Required action
Present the lines below again, exactly as they stand.

(Stored data)
- - - - - - -

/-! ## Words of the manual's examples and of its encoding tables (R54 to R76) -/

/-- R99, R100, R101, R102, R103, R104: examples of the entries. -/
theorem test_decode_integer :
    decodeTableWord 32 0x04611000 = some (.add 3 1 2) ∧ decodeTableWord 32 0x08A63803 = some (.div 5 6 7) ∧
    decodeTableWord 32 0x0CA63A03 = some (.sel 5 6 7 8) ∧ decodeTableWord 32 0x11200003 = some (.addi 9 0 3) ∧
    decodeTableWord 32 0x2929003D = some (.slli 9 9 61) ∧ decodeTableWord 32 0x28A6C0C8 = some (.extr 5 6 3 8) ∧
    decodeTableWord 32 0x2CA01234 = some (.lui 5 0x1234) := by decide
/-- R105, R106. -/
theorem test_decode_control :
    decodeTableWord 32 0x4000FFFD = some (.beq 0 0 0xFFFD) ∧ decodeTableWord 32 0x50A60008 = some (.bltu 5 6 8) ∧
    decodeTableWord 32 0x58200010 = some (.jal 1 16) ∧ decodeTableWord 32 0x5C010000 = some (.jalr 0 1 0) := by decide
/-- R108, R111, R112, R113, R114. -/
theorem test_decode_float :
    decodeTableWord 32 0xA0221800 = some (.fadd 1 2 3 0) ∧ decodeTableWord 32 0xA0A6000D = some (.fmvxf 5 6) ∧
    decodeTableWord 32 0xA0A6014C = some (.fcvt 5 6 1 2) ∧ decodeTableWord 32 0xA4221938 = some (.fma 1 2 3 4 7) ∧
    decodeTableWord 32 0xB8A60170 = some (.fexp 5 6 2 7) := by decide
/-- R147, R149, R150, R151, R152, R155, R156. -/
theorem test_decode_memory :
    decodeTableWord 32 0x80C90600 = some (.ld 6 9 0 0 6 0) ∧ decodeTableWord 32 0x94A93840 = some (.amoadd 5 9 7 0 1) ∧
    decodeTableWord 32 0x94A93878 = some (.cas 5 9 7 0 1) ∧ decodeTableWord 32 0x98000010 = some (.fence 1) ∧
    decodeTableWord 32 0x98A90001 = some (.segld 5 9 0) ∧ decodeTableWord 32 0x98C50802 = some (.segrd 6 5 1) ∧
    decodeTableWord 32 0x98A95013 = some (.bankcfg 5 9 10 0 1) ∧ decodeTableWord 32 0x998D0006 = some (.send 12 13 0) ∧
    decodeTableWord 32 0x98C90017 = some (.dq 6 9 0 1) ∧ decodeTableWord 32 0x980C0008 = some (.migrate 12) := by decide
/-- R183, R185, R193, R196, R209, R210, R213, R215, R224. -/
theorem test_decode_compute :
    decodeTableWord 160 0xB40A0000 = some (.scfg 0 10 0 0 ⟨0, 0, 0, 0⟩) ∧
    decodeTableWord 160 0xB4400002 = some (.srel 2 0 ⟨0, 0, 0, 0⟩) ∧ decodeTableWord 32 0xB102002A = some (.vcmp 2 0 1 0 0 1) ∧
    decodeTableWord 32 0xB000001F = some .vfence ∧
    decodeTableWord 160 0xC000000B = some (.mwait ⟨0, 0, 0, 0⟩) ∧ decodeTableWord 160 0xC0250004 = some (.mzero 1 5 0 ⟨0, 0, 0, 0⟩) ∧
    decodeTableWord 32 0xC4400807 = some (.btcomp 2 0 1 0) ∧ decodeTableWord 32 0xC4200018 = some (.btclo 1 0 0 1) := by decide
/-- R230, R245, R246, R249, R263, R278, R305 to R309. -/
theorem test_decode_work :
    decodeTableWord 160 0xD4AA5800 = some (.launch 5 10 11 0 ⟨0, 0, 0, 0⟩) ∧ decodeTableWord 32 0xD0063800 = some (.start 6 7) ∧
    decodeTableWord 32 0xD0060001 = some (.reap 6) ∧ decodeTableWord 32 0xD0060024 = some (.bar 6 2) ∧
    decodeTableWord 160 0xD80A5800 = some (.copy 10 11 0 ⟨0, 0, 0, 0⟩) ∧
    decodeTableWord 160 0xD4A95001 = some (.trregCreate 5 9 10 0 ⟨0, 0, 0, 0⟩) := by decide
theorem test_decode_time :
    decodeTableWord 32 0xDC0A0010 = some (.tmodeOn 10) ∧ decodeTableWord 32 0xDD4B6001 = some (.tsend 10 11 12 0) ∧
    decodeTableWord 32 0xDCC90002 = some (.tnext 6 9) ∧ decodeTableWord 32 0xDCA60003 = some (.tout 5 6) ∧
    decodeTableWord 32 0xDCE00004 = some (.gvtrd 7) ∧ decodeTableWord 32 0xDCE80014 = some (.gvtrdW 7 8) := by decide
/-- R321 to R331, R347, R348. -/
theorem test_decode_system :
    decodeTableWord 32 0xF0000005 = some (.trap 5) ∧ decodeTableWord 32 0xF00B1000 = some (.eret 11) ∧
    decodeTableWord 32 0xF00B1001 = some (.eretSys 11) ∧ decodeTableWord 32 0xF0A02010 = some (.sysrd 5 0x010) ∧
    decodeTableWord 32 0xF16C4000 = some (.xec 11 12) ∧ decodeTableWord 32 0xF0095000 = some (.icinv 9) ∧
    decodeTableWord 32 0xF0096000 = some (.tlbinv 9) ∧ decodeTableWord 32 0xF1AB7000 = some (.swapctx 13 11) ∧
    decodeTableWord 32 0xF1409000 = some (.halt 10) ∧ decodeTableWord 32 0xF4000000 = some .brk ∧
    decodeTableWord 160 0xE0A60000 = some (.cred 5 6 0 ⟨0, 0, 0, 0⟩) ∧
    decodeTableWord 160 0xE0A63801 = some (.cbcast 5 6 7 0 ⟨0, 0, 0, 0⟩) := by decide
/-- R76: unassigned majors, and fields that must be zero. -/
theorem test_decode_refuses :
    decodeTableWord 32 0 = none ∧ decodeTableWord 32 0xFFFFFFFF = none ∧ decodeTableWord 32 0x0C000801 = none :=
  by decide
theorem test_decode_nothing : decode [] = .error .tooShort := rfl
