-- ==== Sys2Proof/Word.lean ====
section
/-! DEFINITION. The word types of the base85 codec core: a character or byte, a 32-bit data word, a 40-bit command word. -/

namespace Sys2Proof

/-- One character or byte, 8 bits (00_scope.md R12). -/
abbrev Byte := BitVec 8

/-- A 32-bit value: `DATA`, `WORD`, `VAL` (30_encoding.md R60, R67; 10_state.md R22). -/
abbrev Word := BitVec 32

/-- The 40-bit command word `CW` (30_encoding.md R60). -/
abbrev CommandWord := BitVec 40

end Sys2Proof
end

- - - - - - -

Answer to this exercise
/-! ## Words of the manual's examples and of its encoding tables (R54 to R76) -/

/-- R99, R100, R101, R102, R103, R104: examples of the entries. -/
theorem test_decode_integer :
    decodeTableWord 32 0x04611000 = some (.add 3 1 2) ∧ decodeTableWord 32 0x08A63803 = some (.div 5 6 7) ∧
    decodeTableWord 32 0x0CA63A03 = some (.sel 5 6 7 8) ∧ decodeTableWord 32 0x11200003 = some (.addi 9 0 3) ∧
    decodeTableWord 32 0x2929003D = some (.slli 9 9 61) ∧ decodeTableWord 32 0x28A6C0C8 = some (.extr 5 6 3 8) ∧
    decodeTableWord 32 0x2CA01234 = some (.lui 5 0x1234) := by decide
/-- R105, R106. -/
theorem test_decode_control :
    decodeTableWord 32 0x4000FFFD = some (.beq 0 0 0xFFFD) ∧ decodeTableWord 32 0x50A60008 = some (.bltu 5 6 8) ∧
    decodeTableWord 32 0x58200010 = some (.jal 1 16) ∧ decodeTableWord 32 0x5C010000 = some (.jalr 0 1 0) := by decide
/-- R108, R111, R112, R113, R114. -/
theorem test_decode_float :
    decodeTableWord 32 0xA0221800 = some (.fadd 1 2 3 0) ∧ decodeTableWord 32 0xA0A6000D = some (.fmvxf 5 6) ∧
    decodeTableWord 32 0xA0A6014C = some (.fcvt 5 6 1 2) ∧ decodeTableWord 32 0xA4221938 = some (.fma 1 2 3 4 7) ∧
    decodeTableWord 32 0xB8A60170 = some (.fexp 5 6 2 7) := by decide
/-- R147, R149, R150, R151, R152, R155, R156. -/
theorem test_decode_memory :
    decodeTableWord 32 0x80C90600 = some (.ld 6 9 0 0 6 0) ∧ decodeTableWord 32 0x94A93840 = some (.amoadd 5 9 7 0 1) ∧
    decodeTableWord 32 0x94A93878 = some (.cas 5 9 7 0 1) ∧ decodeTableWord 32 0x98000010 = some (.fence 1) ∧
    decodeTableWord 32 0x98A90001 = some (.segld 5 9 0) ∧ decodeTableWord 32 0x98C50802 = some (.segrd 6 5 1) ∧
    decodeTableWord 32 0x98A95013 = some (.bankcfg 5 9 10 0 1) ∧ decodeTableWord 32 0x998D0006 = some (.send 12 13 0) ∧
    decodeTableWord 32 0x98C90017 = some (.dq 6 9 0 1) ∧ decodeTableWord 32 0x980C0008 = some (.migrate 12) := by decide
/-- R183, R185, R193, R196, R209, R210, R213, R215, R224. -/
theorem test_decode_compute :
    decodeTableWord 160 0xB40A0000 = some (.scfg 0 10 0 0 ⟨0, 0, 0, 0⟩) ∧
    decodeTableWord 160 0xB4400002 = some (.srel 2 0 ⟨0, 0, 0, 0⟩) ∧ decodeTableWord 32 0xB102002A = some (.vcmp 2 0 1 0 0 1) ∧
    decodeTableWord 32 0xB000001F = some .vfence ∧
    decodeTableWord 160 0xC000000B = some (.mwait ⟨0, 0, 0, 0⟩) ∧ decodeTableWord 160 0xC0250004 = some (.mzero 1 5 0 ⟨0, 0, 0, 0⟩) ∧
    decodeTableWord 32 0xC4400807 = some (.btcomp 2 0 1 0) ∧ decodeTableWord 32 0xC4200018 = some (.btclo 1 0 0 1) := by decide
/-- R230, R245, R246, R249, R263, R278, R305 to R309. -/
theorem test_decode_work :
    decodeTableWord 160 0xD4AA5800 = some (.launch 5 10 11 0 ⟨0, 0, 0, 0⟩) ∧ decodeTableWord 32 0xD0063800 = some (.start 6 7) ∧
    decodeTableWord 32 0xD0060001 = some (.reap 6) ∧ decodeTableWord 32 0xD0060024 = some (.bar 6 2) ∧
    decodeTableWord 160 0xD80A5800 = some (.copy 10 11 0 ⟨0, 0, 0, 0⟩) ∧
    decodeTableWord 160 0xD4A95001 = some (.trregCreate 5 9 10 0 ⟨0, 0, 0, 0⟩) := by decide
theorem test_decode_time :
    decodeTableWord 32 0xDC0A0010 = some (.tmodeOn 10) ∧ decodeTableWord 32 0xDD4B6001 = some (.tsend 10 11 12 0) ∧
    decodeTableWord 32 0xDCC90002 = some (.tnext 6 9) ∧ decodeTableWord 32 0xDCA60003 = some (.tout 5 6) ∧
    decodeTableWord 32 0xDCE00004 = some (.gvtrd 7) ∧ decodeTableWord 32 0xDCE80014 = some (.gvtrdW 7 8) := by decide
/-- R321 to R331, R347, R348. -/
theorem test_decode_system :
    decodeTableWord 32 0xF0000005 = some (.trap 5) ∧ decodeTableWord 32 0xF00B1000 = some (.eret 11) ∧
    decodeTableWord 32 0xF00B1001 = some (.eretSys 11) ∧ decodeTableWord 32 0xF0A02010 = some (.sysrd 5 0x010) ∧
    decodeTableWord 32 0xF16C4000 = some (.xec 11 12) ∧ decodeTableWord 32 0xF0095000 = some (.icinv 9) ∧
    decodeTableWord 32 0xF0096000 = some (.tlbinv 9) ∧ decodeTableWord 32 0xF1AB7000 = some (.swapctx 13 11) ∧
    decodeTableWord 32 0xF1409000 = some (.halt 10) ∧ decodeTableWord 32 0xF4000000 = some .brk ∧
    decodeTableWord 160 0xE0A60000 = some (.cred 5 6 0 ⟨0, 0, 0, 0⟩) ∧
    decodeTableWord 160 0xE0A63801 = some (.cbcast 5 6 7 0 ⟨0, 0, 0, 0⟩) := by decide
/-- R76: unassigned majors, and fields that must be zero. -/
theorem test_decode_refuses :
    decodeTableWord 32 0 = none ∧ decodeTableWord 32 0xFFFFFFFF = none ∧ decodeTableWord 32 0x0C000801 = none :=
  by decide
theorem test_decode_nothing : decode [] = .error .tooShort := rfl
-- ==== Sys2Proof/Word.lean ====
section
/-! DEFINITION. The word types of the base85 codec core: a character or byte, a 32-bit data word, a 40-bit command word. -/

namespace Sys2Proof

/-- One character or byte, 8 bits (00_scope.md R12). -/
abbrev Byte := BitVec 8

/-- A 32-bit value: `DATA`, `WORD`, `VAL` (30_encoding.md R60, R67; 10_state.md R22). -/
abbrev Word := BitVec 32

/-- The 40-bit command word `CW` (30_encoding.md R60). -/
abbrev CommandWord := BitVec 40

end Sys2Proof
end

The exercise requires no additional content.